In a country where regional rivalries are rife, he said no area had been favoured more than any other.

"No region has been favoured over any other, the whole nation has been favoured," he told congress.

His government was made up of 27 ministers, he said, saying it would be replaced if it did not perform. Zeidan appointed three deputy prime ministers.

Mohammed al-Barghathi was named defence minister, while Ashur Shuwail was named interior minister. Zeidan named Ali al-Fasi as finance minister.

He said those posts - as well as the foreign and justice minister portfolios - would be filled by independents who were not affiliated to any party.

Zeidan said the liberal National Forces Alliance and the Muslim Brotherhood's political wing, the Justice and Construction Party, the two biggest parties in congress, were both represented in the putative government.
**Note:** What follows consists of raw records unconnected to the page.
-- ==== Sys2Proof/Syntax.lean ====
section
/-!
DEFINITION. The syntax: the raw fields of an instruction word (02 R53), and one constructor for every row of
spec/opcode_table.json. An instruction of the opcode map carries its raw fields (its opcode is the constructor); an event
of a unit of the part carries what names it.
-/
namespace Sys2Proof

/-- The fields of an instruction word as R53 places them, but for OP. Words the length leaves out read as zero. -/
structure Enc where
  /-- LEN, bits [1:0] of word 0. -/
  len : BitVec 2
  /-- U, bit [2]: 0 per lane, 1 once per warp. -/
  u : BitVec 1
  /-- PRED, bits [16:12]. -/
  pred : BitVec 5
  /-- D, bits [25:17]. -/
  d : BitVec 9
  /-- W, bit [26]. -/
  w : BitVec 1
  /-- A, bits [35:27]. -/
  a : BitVec 9
  /-- B, bits [44:36]. -/
  b : BitVec 9
  /-- F, bits [63:45]. -/
  f : BitVec 19
  /-- C, bits [72:64]. -/
  c : BitVec 9
  /-- X, bits [95:73]. -/
  x : BitVec 23
  /-- K, bits [127:96]. -/
  k : BitVec 32
deriving DecidableEq, Repr

/-- Where an event acts: on an operation, and of its bytes on those in one line. -/
structure OpAt where
  op : Nat
  line : Nat
deriving DecidableEq, Repr

/-- What an event acts on, by its number (an operation, a line, a task, a gang), and whether it finds an uncorrectable error there (26
R502). -/
structure Found where
  name : Nat
  err : Bool
deriving DecidableEq, Repr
Zeidan was elected prime minister by the congress earlier this month after his predecessor, Mustafa Abushagur, was dismissed in a vote of no confidence after his choice of government ministers ran into opposition inside and outside the assembly.

A former career diplomat who defected in the 1980s to become an outspoken critic of Muammar Gaddafi, Zeidan had been tight-lipped about the composition of his cabinet as he faced the daunting challenge of forming a government that would be acceptable to the country's many factions.

Congress will vote on the proposed line-up.